Leveraging Implicit Feedback from Deployment Data in Dialogue

Richard Yuanzhe Pang, Stephen Roller, Kyunghyun Cho, He He, Jason Weston

Research output: Chapter in Book/Report/Conference proceedingConference contribution

Abstract

We study improving social conversational agents by learning from natural dialogue between users and a deployed model, without extra annotations. To implicitly measure the quality of a machine-generated utterance, we leverage signals like user response length, sentiment and reaction of the future human utterances in the collected dialogue episodes. Our experiments use the publicly released deployment data from BlenderBot (Xu et al., 2023).

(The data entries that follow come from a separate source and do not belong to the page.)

/-- n bytes of physical memory from pa, the lowest address first. All 64 bits of the address count: bytes whose
addresses differ only above bit 31 are different bytes, although the bus row of 00_scope R7 gives `adr_o(31:0)`
(DEDUCED, log 56). -/
def State.bytesAt (s : State) (pa : Word) (n : Nat) : List Byte :=
  (List.range n).map fun k => Memory.read s.mem (pa + BitVec.ofNat 64 k).toNat

/-- One byte reaches physical memory at its full address (log 56); a fetch may go on seeing the old one (20_memory
R216). -/
def State.storeByte (s : State) (a : Nat) (b : Byte) : State :=
  let old := Memory.read s.mem a
  if old = b then s
  else { s with mem := Memory.write s.mem a b, stale := ⟨a, old, false⟩ :: s.stale }

/-- The bytes of a store reach physical memory, the lowest address first. -/
def State.storeBytes (s : State) (pa : Word) : List Byte → State
  | [] => s
  | b :: bs => (s.storeByte pa.toNat b).storeBytes (pa + 1) bs

/-- The tetras that n bytes at a physical address are part of, as memory holds them now. -/
def State.tetrasAt (s : State) (pa : Word) (n : Nat) : List (Nat × BitVec 32) :=
  (List.range (n + 3)).map fun k =>
    let a := pa - 3 + BitVec.ofNat 64 k
    (a.toNat, Memory.tetra s.mem a)

/-- The tetras that a write of n bytes replaces are kept: the key cache may still hold them (93 U8, log 12). -/
def State.keepTetras (s : State) (pa : Word) (n : Nat) : State :=
  { s with rewritten := (s.tetrasAt pa n).filter (fun e => !decide (e ∈ s.rewritten)) ++ s.rewritten }

/-- One load of n bytes that is made as a whole. -/
def State.loadOne (s : State) (seg : Nat) (va : Word) (n : Nat) : Res (List Byte) :=
  (s.debugData false va n).bind fun _ s1 =>
  (s1.physical .load seg va).bind fun pa s2 =>
  (s2.busAnswers .load va pa n).bind fun _ s3 => .ok (s3.bytesAt pa n) s3

/-- One store of n bytes that is made as a whole. -/
def State.storeOne (s : State) (seg : Nat) (va : Word) (bs : List Byte) : Res Unit :=
  (s.debugData true va bs.length).bind fun _ s1 =>
  (s1.physical .store seg va).bind fun pa s2 =>
  (s2.busAnswers .store va pa bs.length).bind fun _ s3 =>
    .ok () ((s3.keepTetras pa bs.length).storeBytes pa bs)

/-- n byte loads in ascending address order (20_memory R143). -/
def State.loadEach (s : State) (seg : Nat) (va : Word) : Nat → Res (List Byte)
  | 0 => .ok [] s
  | n + 1 =>
    (s.loadOne seg va 1).bind fun b s1 =>
    (s1.loadEach seg (va + 1) n).bind fun bs s2 => .ok (b ++ bs) s2

/-- Byte stores in ascending address order (20_memory R143). -/
def State.storeEach (s : State) (seg : Nat) (va : Word) : List Byte → Res Unit
  | [] => .ok () s
  | b :: bs => (s.storeOne seg va [b]).bind fun _ s1 => s1.storeEach seg (va + 1) bs

/-- An access of n bytes at va is made as a whole when va is a multiple of n (20_memory R143, R144). -/
def naturallyAligned (va : Word) (n : Nat) : Bool := va.toNat % n == 0

/-- `MemRead(seg, va, n)` (20_memory R190): the little-endian value, zero-extended. -/
def State.memRead (s : State) (seg : Nat) (va : Word) (n : Nat) : Res Word :=
  ((if naturallyAligned va n then s.loadOne seg va n else s.loadEach seg va n).restore s).bind
    fun bs s1 => .ok (wordOf bs) s1

/-- `MemWrite(seg, va, n, v)` (20_memory R190). -/
def State.memWrite (s : State) (seg : Nat) (va : Word) (n : Nat) (v : Word) : Res Unit :=
  (if naturallyAligned va n then s.storeOne seg va (bytesOf n v) else s.storeEach seg va (bytesOf n v)).restore s

/-! ### Instruction bytes -/

/-- The byte a fetch gets from a physical address: the one in memory, or an old one that no CACHE command and SYNC
have retired (20_memory R216, D32). -/
def State.fetchPhysical (s : State) (pa : Word) : Byte × State :=
  s.useFrom ((s.stale.filter fun e => decide (e.addr = pa.toNat)).map (·.old)) (Memory.read s.mem pa.toNat)

/-- The fetch of one instruction byte through the code segment (30 R242, 20_memory R190). -/
def State.fetchByte (s : State) (va : Word) : Res Byte :=
  (s.physical .fetch 7 va).bind fun pa s1 =>
  (s1.busAnswers .fetch va pa 1).bind fun _ s2 =>
    let u := s2.fetchPhysical pa
    .ok u.1 u.2

/-- The fetch of n instruction bytes from va on; addresses advance in the low 24 bits (10_state R41). -/
def State.fetchBytes (s : State) (va : Word) : Nat → Res (List Byte)
  | 0 => .ok [] s
  | n + 1 =>
    (s.fetchByte va).bind fun b s1 =>
    (s1.fetchBytes (nextIp va 1) n).bind fun bs s2 => .ok (b :: bs) s2

/-! ### Addresses without an access -/

/-- `linear(Sel, ea)` without checks (45 R700). It makes no access, and 70_reset R1093 lists only accesses: that it uses
the segment like one, so that before MEMSB it may get the old register or the new one, is DEDUCED (log 10). -/
def State.linear (s : State) (seg : Nat) (va : Word) : Word × State :=
  let u := s.useSelector seg
  (linearAddress (s.cached seg u.1).o0 va, u.2)

/-- `translate(A)` without permission checks; a miss gives a free value (45 R702, 93 U37). -/
def State.linearToPhysical (s : State) (la : Word) (k : Nat) : Word × State :=
  if s.translates la then
    match s.tlbLookup la with
    | (none, s1) => (s1.free k, s1.fresh)
    | (some w, s1) => (tlbPhysical (s1.tlbEntry w (la.extractLsb' 12 10).toNat) la, s1)
  else (la, s)

/-! ### Cache commands (45 R725, 20_memory R216) -/

/-- IC = 4, invall: every stale byte is invalidated. -/
def State.invalidateAll (s : State) : State :=
  { s with stale := s.stale.map fun e => { e with invalidated := true } }

/-- IC = 3, invline: the stale bytes of the line that holds a physical address are invalidated. -/
def State.invalidateLine (s : State) (pa : Nat) : State :=
  { s with stale := s.stale.map fun e =>
      if e.addr / s.config.icacheLine = pa / s.config.icacheLine then { e with invalidated := true } else e }

/-- What SYNC retires: invalidated stale bytes and the old values of VL and TVEC (20_memory R216, 70_reset R1091,
R1092). -/
def State.sync (s : State) : State :=
  { s with
    stale := s.stale.filter fun e => !e.invalidated
    pending := { s.pending with vl := [], tvec := [] } }

/-- What MEMSB retires: the old values of the selector registers (70_reset R1093). -/
def State.memsb (s : State) : State := { s with pending := { s.pending with sel := [] } }

end Sys2Proof.Machine
end

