-- ==== Sys2Proof/Machine/Fp.lean ====
section
/-! DEFINITION. Binary64 arithmetic (43_float R520, R522, R523, R524): values as exact integers times a power of two,
one rounding, and the result of every operation with its conditions, sub-causes and result class. -/

namespace Sys2Proof.Machine

/-! ### Values -/

/-- A binary64 value: a finite one is (-1)^neg * m * 2^e. -/
inductive FpVal
  | nan (signalling : Bool)
  | inf (neg : Bool)
  | fin (neg : Bool) (m : Nat) (e : Int)
  deriving DecidableEq, Repr

/-- The biased exponent, bits 62:52. -/
def fpExponent (w : Word) : Nat := (w.extractLsb' 52 11).toNat

/-- The fraction, bits 51:0. -/
def fpFraction (w : Word) : BitVec 52 := w.extractLsb' 0 52

/-- The value of a binary64 encoding (R520). -/
def fpUnpack (w : Word) : FpVal :=
  if fpExponent w = 0x7FF then
    (if fpFraction w = 0#52 then .inf w.msb else .nan (!w.getLsbD 51))
  else if fpExponent w = 0 then .fin w.msb (fpFraction w).toNat (-1074)
  else .fin w.msb (2 ^ 52 + (fpFraction w).toNat) (Int.ofNat (fpExponent w) - 1075)

/-- The default quiet NaN (R520, D52). -/
def fpDefaultNaN : Word := 0x7FF8000000000000

/-- A NaN operand, quieted (R520, D52). -/
def fpQuiet (w : Word) : Word := w ||| 0x0008000000000000

/-- Infinity of a sign. -/
def fpInf (neg : Bool) : Word := BitVec.ofBool neg ++ 0x7FF#11 ++ 0#52

/-- Zero of a sign. -/
def fpZero (neg : Bool) : Word := BitVec.ofBool neg ++ 0#63

/-- The largest finite magnitude with a sign. -/
def fpMax (neg : Bool) : Word := BitVec.ofBool neg ++ 0x7FE#11 ++ BitVec.allOnes 52

/-! ### Rounding -/

/-- Whether the magnitude is rounded up, from the bits below the last kept one: `odd` is that bit, `rem` of `2 ^ sh`
the discarded part, `sticky` whether more lies below it (R522). -/
def roundsUp (rm : BitVec 3) (neg odd : Bool) (rem sh : Nat) (sticky : Bool) : Bool :=
  let half := 2 ^ (sh - 1)
  let inexact := rem != 0 || sticky
  if rm = 1#3 then false
  else if rm = 2#3 then inexact && !neg
  else if rm = 3#3 then inexact && neg
  else if rm = 4#3 then decide (half ≤ rem)
  else decide (half < rem) || (rem == half && (sticky || odd))

/-- A magnitude m * 2^-sh (a little more where `sticky`), rounded to an integer: the integer, whether it is inexact,
and whether it was rounded up. -/
def roundShift (rm : BitVec 3) (neg : Bool) (m sh : Nat) (sticky : Bool) : Nat × Bool × Bool :=
  let q := m >>> sh
  let rem := m % 2 ^ sh
  let up := roundsUp rm neg (q % 2 == 1) rem sh sticky
  (if up then q + 1 else q, rem != 0 || sticky, up)

/-- What rounding a non-zero magnitude gives. -/
structure Rounded where
  value : Word
  ovf : Bool
  under : Bool
  inexact : Bool
  away : Bool
  deriving DecidableEq, Repr

/-- The result of an overflow: infinity or the largest finite number (R522). -/
def overflowed (rm : BitVec 3) (neg : Bool) : Rounded :=
  let toMax := rm == 1#3 || (rm == 2#3 && neg) || (rm == 3#3 && !neg)
  ⟨if toMax then fpMax neg else fpInf neg, true, false, true, !toMax⟩

/-- Rounds (-1)^neg * m * 2^e, m > 0, a little more in magnitude where `sticky`, to binary64 (R520, R522). A result
is tiny before rounding when its magnitude is below 2^-1022; whether it is tiny after rounding matters only just below
that bound. Underflow is a tiny and inexact result, whether or not underxe is enabled (log 30). -/
def fpRound (rm : BitVec 3) (neg : Bool) (m0 : Nat) (e0 : Int) (sticky : Bool) : Rounded :=
  let m := m0 <<< 120
  let e := e0 - 120
  let top : Int := e + Int.ofNat m.log2
  let q : Int := if top - 52 < -1074 then -1074 else top - 52
  let r := roundShift rm neg m (q - e).toNat sticky
  let man := if r.1 = 2 ^ 53 then 2 ^ 52 else r.1
  let expo := q + 1075 + (if r.1 = 2 ^ 53 then 1 else 0)
  if man < 2 ^ 52 ∨ q = -1074 ∧ expo = 1 ∧ r.1 = 2 ^ 52 ∧ top < -1022 then
    let tiny := if r.1 < 2 ^ 52 then true
      else
        (roundShift rm neg m (top - 52 - e).toNat sticky).1 < 2 ^ 53 || Config.tininessBeforeRounding
    ⟨BitVec.ofBool neg ++ BitVec.ofNat 63 man, false, tiny && r.2.1, r.2.1, r.2.2⟩
  else if 2047 ≤ expo then overflowed rm neg
  else
    ⟨BitVec.ofBool neg ++ BitVec.ofNat 11 expo.toNat ++ BitVec.ofNat 52 man, false, false, r.2.1, r.2.2⟩
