-- ==== Sys2Proof/Machine/DecFloat.lean ====
section
/-! DEFINITION. Decimal floating-point instructions (44_decimal_float): the binary family's wrapper, status update and
control operations over decimal results (R602). -/

namespace Sys2Proof.Machine

/-- DFABS (44 R605). -/
def execDfabs (f : Fmt.R1) (s : State) : Outcome :=
  compute ⟨4, f.word 0x65#8 0x20#7⟩ (operandsR1 f) (fun a _ _ => a &&& 0x7FFFFFFFFFFFFFFF) s

/-- DFNEG (44 R606). -/
def execDfneg (f : Fmt.R1) (s : State) : Outcome :=
  compute ⟨4, f.word 0x65#8 0x22#7⟩ (operandsR1 f) (fun a _ _ => a ^^^ 0x8000000000000000) s

/-- DFMAN (44 R607). -/
def execDfman (f : Fmt.R1) (s : State) : Outcome :=
  compute ⟨4, f.word 0x65#8 0x07#7⟩ (operandsR1 f) (fun a _ _ => zext (a.extractLsb' 0 52)) s

/-- DFSIGN (44 R608). -/
def execDfsign (f : Fmt.R1) (s : State) : Outcome :=
  compute ⟨4, f.word 0x65#8 0x06#7⟩ (operandsR1 f) (fun a _ _ => dfpSign a) s

/-- DFADD (44 R610). -/
def execDfadd (f : Fmt.FR2) (s : State) : Outcome :=
  run ⟨6, f.word 0x66#8 0x04#7⟩ (operandsFR2 f) (fpRule none (fun rm _ a b _ => dfpAdd rm a b)) s

/-- DFADD (44 R610). -/
def execDfaddL (f : Fmt.FR2L) (s : State) : Outcome :=
  run ⟨6, f.word 0x76#8 0x04#7⟩ (operandsFR2L f) (fpRule (some f.rm) (fun rm _ a b _ => dfpAdd rm a b)) s

/-- DFSUB (44 R611). -/
def execDfsub (f : Fmt.FR2) (s : State) : Outcome :=
  run ⟨6, f.word 0x66#8 0x05#7⟩ (operandsFR2 f) (fpRule none (fun rm _ a b _ => dfpSub rm a b)) s

/-- DFSUB (44 R611). -/
def execDfsubL (f : Fmt.FR2L) (s : State) : Outcome :=
  run ⟨6, f.word 0x76#8 0x05#7⟩ (operandsFR2L f) (fpRule (some f.rm) (fun rm _ a b _ => dfpSub rm a b)) s

/-- DFMUL (44 R612). -/
def execDfmul (f : Fmt.FR2) (s : State) : Outcome :=
  run ⟨6, f.word 0x66#8 0x08#7⟩ (operandsFR2 f) (fpRule none (fun rm _ a b _ => dfpMul rm a b)) s

/-- DFMUL (44 R612). -/
def execDfmulL (f : Fmt.FR2L) (s : State) : Outcome :=
  run ⟨6, f.word 0x76#8 0x08#7⟩ (operandsFR2L f) (fpRule (some f.rm) (fun rm _ a b _ => dfpMul rm a b)) s

/-- DFDIV (44 R613). -/
def execDfdiv (f : Fmt.FR2) (s : State) : Outcome :=
  run ⟨6, f.word 0x66#8 0x09#7⟩ (operandsFR2 f) (fpRule none (fun rm _ a b _ => dfpDiv rm a b)) s

/-- DFDIV (44 R613). -/
def execDfdivL (f : Fmt.FR2L) (s : State) : Outcome :=
  run ⟨6, f.word 0x76#8 0x09#7⟩ (operandsFR2L f) (fpRule (some f.rm) (fun rm _ a b _ => dfpDiv rm a b)) s

/-- DFMA (44 R614). -/
def execDfma (f : Fmt.R3) (s : State) : Outcome :=
  run ⟨6, f.word 0x67#8 0x00#7⟩ (operandsR3 f) (fpRule none (fun rm _ a b c => dfpMulAdd false false rm a b c)) s

/-- DFMA (44 R614). -/
def execDfmaL (f : Fmt.FR3L) (s : State) : Outcome :=
  run ⟨8, f.word 0x77#8 0x00#7⟩ (operandsFR3L f) (fpRule (some f.rm) (fun rm _ a b c => dfpMulAdd false false rm a b c)) s

/-- DFMS (44 R614). -/
def execDfms (f : Fmt.R3) (s : State) : Outcome :=
  run ⟨6, f.word 0x67#8 0x01#7⟩ (operandsR3 f) (fpRule none (fun rm _ a b c => dfpMulAdd false true rm a b c)) s

/-- DFMS (44 R614). -/
def execDfmsL (f : Fmt.FR3L) (s : State) : Outcome :=
  run ⟨8, f.word 0x77#8 0x01#7⟩ (operandsFR3L f) (fpRule (some f.rm) (fun rm _ a b c => dfpMulAdd false true rm a b c)) s

/-- DFNMA (44 R614). -/
def execDfnma (f : Fmt.R3) (s : State) : Outcome :=
  run ⟨6, f.word 0x67#8 0x02#7⟩ (operandsR3 f) (fpRule none (fun rm _ a b c => dfpMulAdd true false rm a b c)) s

/-- DFNMA (44 R614). -/
def execDfnmaL (f : Fmt.FR3L) (s : State) : Outcome :=
  run ⟨8, f.word 0x77#8 0x02#7⟩ (operandsFR3L f) (fpRule (some f.rm) (fun rm _ a b c => dfpMulAdd true false rm a b c)) s

/-- DFNMS (44 R614). -/
def execDfnms (f : Fmt.R3) (s : State) : Outcome :=
  run ⟨6, f.word 0x67#8 0x03#7⟩ (operandsR3 f) (fpRule none (fun rm _ a b c => dfpMulAdd true true rm a b c)) s

/-- DFNMS (44 R614). -/
def execDfnmsL (f : Fmt.FR3L) (s : State) : Outcome :=
  run ⟨8, f.word 0x77#8 0x03#7⟩ (operandsFR3L f) (fpRule (some f.rm) (fun rm _ a b c => dfpMulAdd true true rm a b c)) s

/-- DFTOI (44 R620). -/
def execDftoi (f : Fmt.R1) (s : State) : Outcome :=
  run ⟨4, f.word 0x65#8 0x02#7⟩ (operandsR1 f) (fpRule none (fun rm free a _ _ => dfpToInt rm free a)) s

/-- ITODF (44 R621). -/
def execItodf (f : Fmt.R1) (s : State) : Outcome :=
  run ⟨4, f.word 0x65#8 0x03#7⟩ (operandsR1 f) (fpRule none (fun rm _ a _ _ => dfpOfInt rm a)) s

/-- DFCMP (44 R625). -/
def execDfcmp (f : Fmt.FR2) (s : State) : Outcome :=
  run ⟨6, f.word 0x66#8 0x10#7⟩ (operandsFR2 f) (fpRule none (fun _ _ a b _ => dfpCmp a b)) s

/-- DFCMPB (44 R626). -/
def execDfcmpb (f : Fmt.FR2) (s : State) : Outcome :=
  run ⟨6, f.word 0x66#8 0x15#7⟩ (operandsFR2 f) (fpRule none (fun _ _ a b _ => dfpCmpBits a b)) s

/-- DFTX (44 R630). -/
def execDftx (f : Fmt.F1) (s : State) : Outcome :=
  finishSeq ⟨4, f.word 0x65#8 0x10#7⟩ (s.fpTrigger f)

/-- DFCX (44 R630). -/
def execDfcx (f : Fmt.F1) (s : State) : Outcome :=
  fpControl ⟨4, f.word 0x65#8 0x11#7⟩ f fstatClear s

/-- DFEX (44 R630). -/
def execDfex (f : Fmt.F1) (s : State) : Outcome :=
  fpControl ⟨4, f.word 0x65#8 0x12#7⟩ f (fun w m => fstatEnable w (m.extractLsb' 0 5)) s

/-- DFDX (44 R630). -/
def execDfdx (f : Fmt.F1) (s : State) : Outcome :=
  fpControl ⟨4, f.word 0x65#8 0x13#7⟩ f (fun w m => fstatDisable w (m.extractLsb' 0 5)) s

/-- DFRM (44 R630). -/
def execDfrm (f : Fmt.F1) (s : State) : Outcome :=
  fpControl ⟨4, f.word 0x65#8 0x14#7⟩ f (fun w m => fstatSetRm w (m.extractLsb' 0 3)) s

/-- DFSTAT (44 R630). -/
def execDfstat (f : Fmt.F1) (s : State) : Outcome :=
  fpStatus ⟨4, f.word 0x65#8 0x0C#7⟩ f s

end Sys2Proof.Machine
end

Human evaluation indicates improvements in our new models over baseline responses; however, we find that some proxy signals can lead to more generations with undesirable properties as well. For example, optimizing for conversation length can lead to more controversial or unfriendly generations compared to the baseline, whereas optimizing for positive sentiment or reaction can decrease these behaviors.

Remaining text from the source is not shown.